[Stored data]

/-- A front-end is armed without owner at step 8, its local safe setting stored; one whose factory area fails its CRC reports failed (R118,
R158, R164, R453). -/
def armFrontEnd (s : State) (c : Nat) : State :=
  let s1 := checkFactory s c
  if modeOf s c = 0 then modFe s1 c (fun f => { f with reconfiguring := false, state := armedState s1 c })
  else armClaims (modFe s1 c (fun f => { f with
    reconfiguring := false, state := armedState s1 c, safeCounts := BitVec.ofNat 16 (safeSetting s c) })) c

/-- Copy 1 is rewritten from copy 2 as a C2 commit after step 7 (R450). -/
def rewriteCopy1 (s : State) : State :=
  if s.sup.trimSrc = 2 then askWrite s 0 1000 .optionWrite else s

/-- Steps 7 to 9 (Table RST-4): the islands are released, the held supervisor events posted, the front-ends armed, the panel and Peapod
started. TRIM_FAULT releases less and arms nothing (R451). -/
def releaseIslands (s : State) : State :=
  let trim := s.sup.trimFault
  let s1 := modSup { s with own := { s.own with held := if trim then trimHeld else [] } } (fun u => { u with unposted := [], idleAt := s.now })
  let s2 := panelStart (s.sup.unposted.foldl (fun t x => post t x.1 0 x.2.1 x.2.2.1 x.2.2.2) s1)
  if trim then modSup s2 (fun u => { u with step := 9, upAt := s.now })
  else
    let s3 := (storeKeys s2.fch.fes []).foldl (fun t n => if n < 192 then armFrontEnd t n else t) s2
    let s4 := linkDetect ([0, 1, 2, 3].foldl canApply (rewriteCopy1 s3))
    modSup s4 (fun u => { u with step := 9, upAt := s.now })

/-- BRING_UP (R448): the steps of Table RST-3 from supply good up to the wait for the holdup bank, and on to step 9 where it is ready. -/
def execBringUp (b : BootInputs) (s : State) : Host.Outcome State Fault Refusal :=
  if decide (s.sup.step ≠ 1) || s.sup.resetN || s.sup.storm || s.sup.stormHold || decide (8 ≤ (recentResets s).length) then .next s
  else
    let s1 := bringUp s b
    .next (if s1.sup.holdupReady then releaseIslands s1 else s1)

/-- HOLDUP_READY (R454): the bank reaches its reserve; step 7 waits for it. -/
def execHoldupReady (s : State) : Host.Outcome State Fault Refusal :=
  let s1 := modSup s (fun u => { u with holdupReady := true })
  .next (if s1.sup.step = 6 then releaseIslands s1 else s1)

/-- HOLDUP_FULL (R454): the bank is fully charged. -/
def execHoldupFull (s : State) : Host.Outcome State Fault Refusal :=
  .next (modSup s (fun u => { u with holdupReady := true, holdupFull := true }))

/-- CLK_FALLBACK (R449): the carrier references are absent for 100 ms at step 4: the module's own references serve. -/
def execClkFallback (s : State) : Host.Outcome State Fault Refusal :=
  .next (if s.sup.clkUse = 1 then modSup (supRaise s 7) (fun u => { u with clkUse := 0 }) else s)
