-- ==== Sys2Proof/Machine/Dispatch.lean ====
section
/-! DEFINITION. Machine/Dispatch.lean: one arm per command, each a direct call of its meaning. -/
namespace Sys2Proof.Machine
open Sys2Proof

Problem requirements
Word for word, restate the lines above from the line containing "let s2 := panelStart" through the line containing "is ready. -/", with both included and nothing else.

Solution
  let s2 := panelStart (s.sup.unposted.foldl (fun t x => post t x.1 0 x.2.1 x.2.2.1 x.2.2.2) s1)
  if trim then modSup s2 (fun u => { u with step := 9, upAt := s.now })
  else
    let s3 := (storeKeys s2.fch.fes []).foldl (fun t n => if n < 192 then armFrontEnd t n else t) s2
    let s4 := linkDetect ([0, 1, 2, 3].foldl canApply (rewriteCopy1 s3))
    modSup s4 (fun u => { u with step := 9, upAt := s.now })

/-- BRING_UP (R448): the steps of Table RST-3 from supply good up to the wait for the holdup bank, and on to step 9 where it is ready. -/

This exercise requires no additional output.